(Stored data)
┄┄┄┄┄┄┄┄┄┄
/-- The coefficients of row i, by the geometry before the command (R141, R142). -/
theorem generateSpectrum_row (hN : s.regs.samples ≤ 1024) {i b : Nat} (hi : i < s.regs.frames)
    (hb : b < s.regs.samples / 2) :
    (generateSpectrum s).halfAt .specLo (specIndex i b) =
      (if b = toneLo s.regs.baseBin i then 0x8000#16 else 0#16) ∧
    (generateSpectrum s).halfAt .specHi (specIndex i b) =
      (if b = toneHi s.regs.baseBin i then 0x8000#16 else 0#16) := by
  obtain ⟨hF', hN', hk'⟩ := generateSpectrum_geometry hN
  have row := generateSpectrum_tables s hN i b (hF' ▸ hi) (hN' ▸ hb)
  rwa [hk'] at row

/-- What generate_spectrum keeps: every element outside the rows and columns of the geometry (R141). -/
theorem spectrumElement_outside {rows : Nat} {j : Nat} (h : rows ≤ j / 512 ∨ s.regs.samples / 2 ≤ j % 512)
    (sp : HalfSpace) : spectrumElement s rows sp j = s.halfAt sp j :=
  if_neg (by omega)

/-- Only the two tables are written (R141). -/
theorem spectrumElement_other {sp : HalfSpace} (hlo : sp ≠ .specLo) (hhi : sp ≠ .specHi) (rows j : Nat) :
    spectrumElement s rows sp j = s.halfAt sp j := by
  unfold spectrumElement
  split
  · cases sp with
    | specLo => exact absurd rfl hlo
    | specHi => exact absurd rfl hhi
    | det | cur | outf | pcm => rfl
  · rfl

/-- Inside the rows and columns of the geometry, a table's new element does not depend on the memories (R142, R144). -/
theorem spectrumElement_inside {rows j : Nat} (h : j / 512 < rows ∧ j % 512 < s.regs.samples / 2) :
    spectrumElement s rows .specLo j = (if j % 512 = toneLo s.regs.baseBin (j / 512) then 0x8000#16 else 0#16) ∧
    spectrumElement s rows .specHi j = (if j % 512 = toneHi s.regs.baseBin (j / 512) then 0x8000#16 else 0#16) :=
  ⟨if_pos h, if_pos h⟩

/-- GEN_SPECTRUM in Idle, on a geometry whose elements exist (R106, R140). -/
theorem exec_genSpectrum (imm : Nat) (hidle : s.regs.state = .idle) (hfit : s.regs.geometryFits = true) :
    exec (.genSpectrum imm) s = .next (spectrumWritten s) := by
  refine (exec_legal (i := .genSpectrum imm) (decide_eq_true hidle)).trans ((runGenSpectrum_fits hfit).trans ?_)
  rw [generateSpectrum_regs s (s.regs.geometryFits_iff.mp hfit).2, spectrumWritten]

end

/-- Settles O16: the row loop, element by element, and three register writes. -/
theorem genSpectrumFillsTheTables : Obligations.GenSpectrumFillsTheTables := by
  intro imm s hidle hF hN
  refine ⟨_, exec_genSpectrum imm hidle (s.regs.geometryFits_iff.mpr ⟨hF, hN⟩), generateSpectrum_host s hN, rfl,
    fun i b hi hb => generateSpectrum_row hN hi hb, fun j hj => ⟨?lo, ?hi⟩, fun sp hlo hhi j => ?other,
    fun sp j => generateSpectrum_byteAt s hN sp j⟩
  case lo => exact (generateSpectrum_halfAt s hN .specLo j).trans (spectrumElement_outside hj _)
  case hi => exact (generateSpectrum_halfAt s hN .specHi j).trans (spectrumElement_outside hj _)
  case other => exact (generateSpectrum_halfAt s hN sp j).trans (spectrumElement_other hlo hhi _ j)

/-- Settles O17: the tables hold the geometry's spectra whatever stood in them, so equal geometries give equal tables,
and a second pass finds what it writes. -/
theorem spectraAreDeterministicAndIdempotent : Obligations.SpectraAreDeterministicAndIdempotent := by
  refine ⟨fun s u hframes hsamples hbase hN i b hi hb => ?deterministic, fun s hN => ⟨?regs, ?bytes, ?halves⟩⟩
  case deterministic =>
    have hNu : u.regs.samples ≤ 1024 := by rwa [Regs.samples, ← hsamples]
    obtain ⟨sF, sN, sk⟩ := generateSpectrum_geometry hN
    obtain ⟨uF, uN, uk⟩ := generateSpectrum_geometry hNu
    refine (generateSpectrum_tables s hN).agree (generateSpectrum_tables u hNu) ?_ ?_ ?_ (sF ▸ hi) (sN ▸ hb)
    · rw [sF, uF, Regs.frames, Regs.frames, hframes]
    · rw [sN, uN, Regs.samples, Regs.samples, hsamples]
    · rw [sk, uk, Regs.baseBin, Regs.baseBin, hbase]
  all_goals
    obtain ⟨hF', hN', hk'⟩ := generateSpectrum_geometry hN
    have hNg : (generateSpectrum s).regs.samples ≤ 1024 := by rwa [hN']
  case regs => rw [generateSpectrum_regs _ hNg, generateSpectrum_regs s hN]
  case bytes => exact fun sp j => generateSpectrum_byteAt _ hNg sp j
  case halves =>
    intro sp j
    rw [generateSpectrum_halfAt _ hNg, hF']
    by_cases outside : s.regs.frames ≤ j / 512 ∨ s.regs.samples / 2 ≤ j % 512
    · exact spectrumElement_outside (by rwa [hN']) sp
    · obtain ⟨lo, hi⟩ := spectrumElement_inside (s := s) (rows := s.regs.frames) (j := j) (by omega)
      obtain ⟨lo', hi'⟩ := spectrumElement_inside (s := generateSpectrum s) (rows := s.regs.frames) (j := j)
        (by rw [hN']; omega)
      rw [hk'] at lo' hi'
      by_cases hlo : sp = .specLo
      · rw [hlo, lo', generateSpectrum_halfAt s hN, lo]
      · by_cases hhi : sp = .specHi
        · rw [hhi, hi', generateSpectrum_halfAt s hN, hi]
        · exact spectrumElement_other hlo hhi _ j

/-! ### amplify_signal and write_frame on one frame -/

/-- Settles O29: the two floors of `amplifySample_toInt`, and its bounds on either side of 0. -/
theorem amplifyNeverGrowsASample : Obligations.AmplifyNeverGrowsASample := by
  intro gain weight x hg hw
  obtain ⟨value, nonneg, nonpos⟩ := amplifySample_toInt hg hw x
  refine ⟨value, ?_⟩
  rcases le_total 0 x.toInt with pos | neg
  · have bounds := nonneg pos
    omega
  · have bounds := nonpos neg
    omega

theorem sat16_eq (v : Int) : sat16 v = max (-32768) (min 32767 v) := by
  unfold sat16
  omega

theorem toInt_halfOfInt_sat16 (v : Int) : (halfOfInt (sat16 v)).toInt = sat16 v :=
  toInt_halfOfInt (sat16_range v).1 (sat16_range v).2

/-- The transform's loop over consecutive bins is the sum of its terms (R162). -/
theorem toneSum_eq_sum (samples n : Nat) (c : Nat → Half) (len base : Nat) :
    toneSum samples n base ((List.range' base len).map c) =
      ((List.range' base len).map fun k =>
        ((c k).toNat : Int) * sin1024 (((k * n) % samples) * (1024 / samples))).sum := by
  induction len generalizing base with
  | zero => rfl
  | succ len ih =>
    rw [List.range'_succ, List.map_cons, List.map_cons, List.sum_cons, toneSum, ih]
    rfl

/-- CUR after write_frame; every other element is as before (R162). -/
theorem writeFrame_halfAt (frame : Nat) (s : State) (sp : HalfSpace) (j : Nat) :
    (writeFrame frame s).halfAt sp j =
      if sp = .cur ∧ j < s.regs.samples then frameSample (frameCoefficients s frame) s.regs.samples j
      else s.halfAt sp j := by
  simp [writeFrame, State.halfAt_storeHalves_map]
┄┄┄┄┄┄┄┄┄┄
Give back exactly the lines above starting at the line where "theorem toInt_halfOfInt_sat16 (v" appears and ending at the line where "succ len ih =>" appears, both included, with no other lines.

theorem toInt_halfOfInt_sat16 (v : Int) : (halfOfInt (sat16 v)).toInt = sat16 v :=
  toInt_halfOfInt (sat16_range v).1 (sat16_range v).2

/-- The transform's loop over consecutive bins is the sum of its terms (R162). -/
theorem toneSum_eq_sum (samples n : Nat) (c : Nat → Half) (len base : Nat) :
    toneSum samples n base ((List.range' base len).map c) =
      ((List.range' base len).map fun k =>
        ((c k).toNat : Int) * sin1024 (((k * n) % samples) * (1024 / samples))).sum := by
  induction len generalizing base with
  | zero => rfl
  | succ len ih =>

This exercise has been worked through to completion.